Bell was the first overall pick in the 1977 NFL draft by the Tampa Bay Buccaneers. Bell signed a five-year contract for a reported $1.2 million, by far the richest contract ever signed by an NFL rookie. This draft choice was somewhat controversial because Tony Dorsett was being projected as an arguably better back than Bell. Bell's selection was not a surprise, however, because Tampa Bay was coached by John McKay, Bell's former head coach at USC through 1975. After a couple mediocre seasons, in 1979, Bell enjoyed his finest season, rushing for 1,263 yards and leading the Buccaneers to the championship of the NFC Central Division. He led the Buccaneers to their first playoff win in franchise history that season by rushing for 142 yards on 38 carries and scoring two touchdowns against the Philadelphia Eagles. The team fell one game short of a trip to Super Bowl XIV, ending their season by losing to the Los Angeles Rams for the NFC championship.
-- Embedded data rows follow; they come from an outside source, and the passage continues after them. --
/-- R31: a read of `PTYPE[p]` returns the code of the plane's tag, whether or not a command is in flight; a write
on an idle block stores the tag of `v[3:0]`, NONE for codes of 8 and more; no word changes; where the build has
no plane `p` the register reads 0 and ignores writes. -/
def Obligations.PtypeRegisters : Prop :=
  ∀ (s : State) (p : PlaneNo) (v : Word) (rest : List Event), s.build.legal = true →
    let addr := BitVec.ofNat 32 (0x200 + 4 * p.val)
    step { s with agenda := .read addr 4 :: rest } =
      .next { s with
        agenda := rest
        rdata := some (if p.val < s.build.nplanes then BitVec.ofNat 32 (s.tag p).code else 0) } ∧
    (s.inflight = none → p.val < s.build.nplanes →
      ∃ t, Host.Core.run core 2 { s with agenda := .write addr 4 v :: .read addr 4 :: rest } = .next t ∧
        t = { s with tags := t.tags, agenda := rest, rdata := t.rdata } ∧
        (∀ q, q ≠ p → t.tag q = s.tag q) ∧
        t.rdata = some (BitVec.ofNat 32 (if bits v 3 0 ≤ 7 then bits v 3 0 else 0)) ∧
        (t.tag p).code = if bits v 3 0 ≤ 7 then bits v 3 0 else 0) ∧
    (s.inflight = none → s.build.nplanes ≤ p.val →
      Host.Core.run core 2 { s with agenda := .write addr 4 v :: .read addr 4 :: rest } =
        .next { s with agenda := rest, rdata := some 0 })

/-- R35: `KCOEF[i]` stores the low 16 bits and reads their sign extension; the offsets behind the file read 0 and
ignore writes; the coefficients are 0 after reset. -/
def Obligations.KcoefRegisters : Prop :=
  ∀ (s : State) (v : Word) (rest : List Event), s.build.legal = true →
    (∀ i : Fin 25,
      let addr := BitVec.ofNat 32 (0x100 + 4 * i.val)
      ∃ t, Host.Core.run core 2 { s with agenda := .write addr 4 v :: .read addr 4 :: rest } = .next t ∧
        t = { s with kcoef := t.kcoef, agenda := rest, rdata := t.rdata } ∧
        t.rdata = some ((v.setWidth 16).signExtend 32) ∧ t.kcoef[i] = v.setWidth 16 ∧
        ∀ j : Fin 25, j ≠ i → t.kcoef[j] = s.kcoef[j]) ∧
    (∀ o, 0x164 ≤ o → o ≤ 0x1FC → o % 4 = 0 →
      Host.Core.run core 2
          { s with agenda := .write (BitVec.ofNat 32 o) 4 v :: .read (BitVec.ofNat 32 o) 4 :: rest } =
        .next { s with agenda := rest, rdata := some 0 }) ∧
    (∀ i : Fin 25, (State.resetOf s.build).kcoef[i] = 0) ∧
    ∀ r : InFlight, r.kcoef = s.kcoef → ∀ k i j : Nat, (h : k * i + j < 25) →
      r.kernel k i j = s.kcoef[k * i + j].toInt

/-- R29: the read-only constant registers, and that a write to one is ignored. With them the other registers a
host cannot set: `MAXR` and `ERRINFO` read what the state holds and ignore writes (R33, R34), and `CMD` reads 0
(R21); all of it whether or not a command is in flight. -/
def Obligations.ConstantRegisters : Prop :=
  ∀ (s : State) (v : Word) (rest : List Event), s.build.legal = true →
    (∀ e ∈ [((0x010 : Word), s.build.width), (0x014, s.build.height), (0x024, 2621), (0x028, 42),
        (0x02C, s.build.nplanes)],
      Host.Core.run core 2 { s with agenda := .write e.1 4 v :: .read e.1 4 :: rest } =
        .next { s with agenda := rest, rdata := some (BitVec.ofNat 32 e.2) }) ∧
    Host.Core.run core 2 { s with agenda := .write 0x01C 4 v :: .read 0x01C 4 :: rest } =
      .next { s with agenda := rest, rdata := some s.maxr } ∧
    Host.Core.run core 2 { s with agenda := .write 0x020 4 v :: .read 0x020 4 :: rest } =
      .next { s with agenda := rest, rdata := some s.errinfo } ∧
    step { s with agenda := .read 0x000 4 :: rest } = .next { s with agenda := rest, rdata := some 0 }

/-! ### The host port (20_memory.md) -/

/-- R63: an aligned address that is no listed register and no backed plane word reads 0 and ignores
writes. -/
def Obligations.UnbackedAddressesReadZero : Prop :=
  ∀ (s : State) (a v : Word) (rest : List Event), s.build.legal = true → bits a 1 0 = 0 →
    a.toNat ∉ [0x000, 0x004, 0x008, 0x00C, 0x010, 0x014, 0x018, 0x01C, 0x020, 0x024, 0x028, 0x02C] →
    (∀ i < 25, a.toNat ≠ 0x100 + 4 * i) → (∀ p < 16, a.toNat ≠ 0x200 + 4 * p) →
    (∀ p i, p < s.build.nplanes → i < s.build.size →
      a.toNat ≠ 0x10000000 + p * 0x01000000 + 4 * i) →
    step { s with agenda := .read a 4 :: rest } = .next { s with agenda := rest, rdata := some 0 } ∧
    step { s with agenda := .write a 4 v :: rest } = .next { s with agenda := rest, rdata := none }

/-- R62, R116: on an idle block `PUT` then `GET` of a pixel returns the value whatever it is, and of the memory
only the word of that pixel changes, at the address of R62. -/
def Obligations.PutThenGetReturnsTheWord : Prop :=
  ∀ (s : State) (p : PlaneNo) (x y : Nat) (v : Int), s.build.legal = true → s.inflight = none →
    Memory.wf s.mem → p.val < s.build.nplanes → x < s.build.width → y < s.build.height →
    ∃ t, Host.Core.run core 2 { s with agenda := assemble s.build [.put p x y v, .get p x y] } = .next t ∧
      t = { s with mem := t.mem, agenda := [], rdata := some (BitVec.ofInt 32 v) } ∧
      ∀ b, b < 0x10000000 + p.val * 0x01000000 + 4 * (x + y * s.build.width) ∨
          0x10000000 + p.val * 0x01000000 + 4 * (x + y * s.build.width) + 4 ≤ b →
        t.mem.read b = s.mem.read b

/-- R66: an access of another size than 4 bytes, or at an address with `addr[1:0] ≠ 0`, is refused. -/
def Obligations.AccessesOutsideTheProtocolAreRefused : Prop :=
  ∀ (s : State) (a v : Word) (size : Nat) (rest : List Event), s.build.legal = true →
    size ≠ 4 ∨ bits a 1 0 ≠ 0 →
    let why := if size ≠ 4 then Refusal.accessSize else .misaligned
    step { s with agenda := .read a size :: rest } = .refused why ∧
    step { s with agenda := .write a size v :: rest } = .refused why

/-- R284: while a command is in flight an access to a plane word, or a write of a `PTYPE` register, is refused;
every other aligned word access goes on. That the absent `PTYPE` registers are refused too is the model's reading
(log entry 6). -/
def Obligations.PlaneAccessesWhileBusyAreRefused : Prop :=
  ∀ (s : State) (a v : Word) (rest : List Event), s.build.legal = true → s.busy = true → bits a 1 0 = 0 →
    let word := ∃ p i, p < s.build.nplanes ∧ i < s.build.size ∧
      a.toNat = 0x10000000 + p * 0x01000000 + 4 * i
    let ptype := ∃ p < 16, a.toNat = 0x200 + 4 * p
    (word → step { s with agenda := .read a 4 :: rest } = .refused .planeAccessWhileBusy ∧
      step { s with agenda := .write a 4 v :: rest } = .refused .planeAccessWhileBusy) ∧
    (ptype → step { s with agenda := .write a 4 v :: rest } = .refused .ptypeWriteWhileBusy) ∧
    (¬ word → SafeStep { s with agenda := .read a 4 :: rest }) ∧
    (¬ word → ¬ ptype → SafeStep { s with agenda := .write a 4 v :: rest })

/-- R67: a read changes nothing but the data the port returns. -/
def Obligations.ReadsHaveNoSideEffect : Prop :=
  ∀ (s t : State) (a : Word) (size : Nat) (rest : List Event), s.agenda = .read a size :: rest →
    step s = .next t → ∃ v, t = { s with agenda := rest, rdata := some v }

/-- R30: the machine faults only where the spec says the model faults: a host read of an unwritten plane word,
or a command whose source snapshot includes one. R62: and on an idle block a host read of a backed plane word
answers with the word if anything has written it, and is that fault if nothing has. -/
def Obligations.FaultsAreUnwrittenWords : Prop :=
  (∀ (s : State) (f : Fault), step s = .fault f →
    (f = .unwrittenRead ∧ ∃ (a : Word) (rest : List Event) (p : PlaneNo) (i : Nat),
      s.agenda = .read a 4 :: rest ∧ p.val < s.build.nplanes ∧ i < s.build.size ∧
      a.toNat = 0x10000000 + p.val * 0x01000000 + 4 * i ∧ s.planeWord p i = none) ∨
    (f = .unwrittenSource ∧ ∃ (w : Word) (rest : List Event) (i : Instr),
      s.agenda = .write 0x000 4 w :: rest ∧ decode w = .ok i ∧
      ∃ p ∈ i.sources, ∃ k < s.build.size, s.planeWord p.1 k = none)) ∧
  ∀ (s : State) (p : PlaneNo) (i : Nat) (a : Word) (rest : List Event), s.build.legal = true →
    s.inflight = none → p.val < s.build.nplanes → i < s.build.size →
    a.toNat = 0x10000000 + p.val * 0x01000000 + 4 * i →
    (∀ w, s.planeWord p i = some w →
      step { s with agenda := .read a 4 :: rest } = .next { s with agenda := rest, rdata := some w }) ∧
    (s.planeWord p i = none → step { s with agenda := .read a 4 :: rest } = .fault .unwrittenRead)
In March 1982, Tampa Bay traded him to the San Diego Chargers, but they put him on injured reserve before the season ended. With weight loss, open sores to go along with swollen hands and feet, Bell was sent to an arthritis specialist. In January 1983, he was diagnosed with cardiomyopathy. He explored alternatives, such as acupuncture, to manage his condition, but ultimately retired in August of 1983. To the general public, he put on a hopeful face, not letting people besides his immediate family know about the severity of the disease in terms of pain. He had been 225 pounds in his playing days but was around 180 at the time of his death.

==NFL career statistics==

Legend
| Bold | Career high |

===Regular season===

| Year | Team | Games |  | Rushing |  |  |  |  | Receiving |  |  |  |  |
| GP | GS | Att | Yds | Avg | Lng | TD | Rec | Yds | Avg | Lng | TD |
| 1977 | TB | 11 | 10 | 148 | 436 | 2.9 | 20 | 1 | 11 | 88 | 8.0 | 23 | 0 |
| 1978 | TB | 12 | 9 | 185 | 679 | 3.7 | 56 | 6 | 15 | 122 | 8.1 | 22 | 0 |
| 1979 | TB | 16 | 16 | 283 | 1,263 | 4.5 | 49 | 7 | 25 | 248 | 9.9 | 26 | 2 |
| 1980 | TB | 14 | 12 | 174 | 599 | 3.4 | 40 | 2 | 38 | 292 | 7.7 | 22 | 1 |
| 1981 | TB | 7 | 3 | 30 | 80 | 2.7 | 8 | 0 | 8 | 92 | 11.5 | 22 | 0 |
| 1982 | SD | 4 | 0 | 2 | 6 | 3.0 | 4 | 0 | 0 | 0 | 0.0 | 0 | 0 |
| Career |  | 64 | 50 | 822 | 3,063 | 3.7 | 56 | 16 | 97 | 842 | 8.7 | 26 | 3 |

===Playoffs===

| Year | Team | Games |  | Rushing |  |  |  |  | Receiving |  |  |  |  |
| GP | GS | Att | Yds | Avg | Lng | TD | Rec | Yds | Avg | Lng | TD |
| 1979 | TB | 2 | 2 | 58 | 201 | 3.5 | 26 | 2 | 2 | 12 | 6.0 | 11 | 0 |
| Career |  | 2 | 2 | 58 | 201 | 3.5 | 26 | 2 | 2 | 12 | 6.0 | 11 | 0 |

==Death==
Bell died at age 29 of heart failure caused by dermatomyositis. Mario Van Peebles portrayed Bell in the 1991 made-for-television movie A Triumph of the Heart: The Ricky Bell Story. Bell's remains were interred in Inglewood Park Cemetery in Inglewood, California.

He was survived by his wife, Natalia; his 10-year-old son, Ricky Jr., a 3-year-old daughter, Noelle, his mother, Ruthie, and brothers Mac Arthur, Archie, Billy, Langston, Lee and Chester.

==Honors==
- Bell was elected to the College Football Hall of Fame in 2003.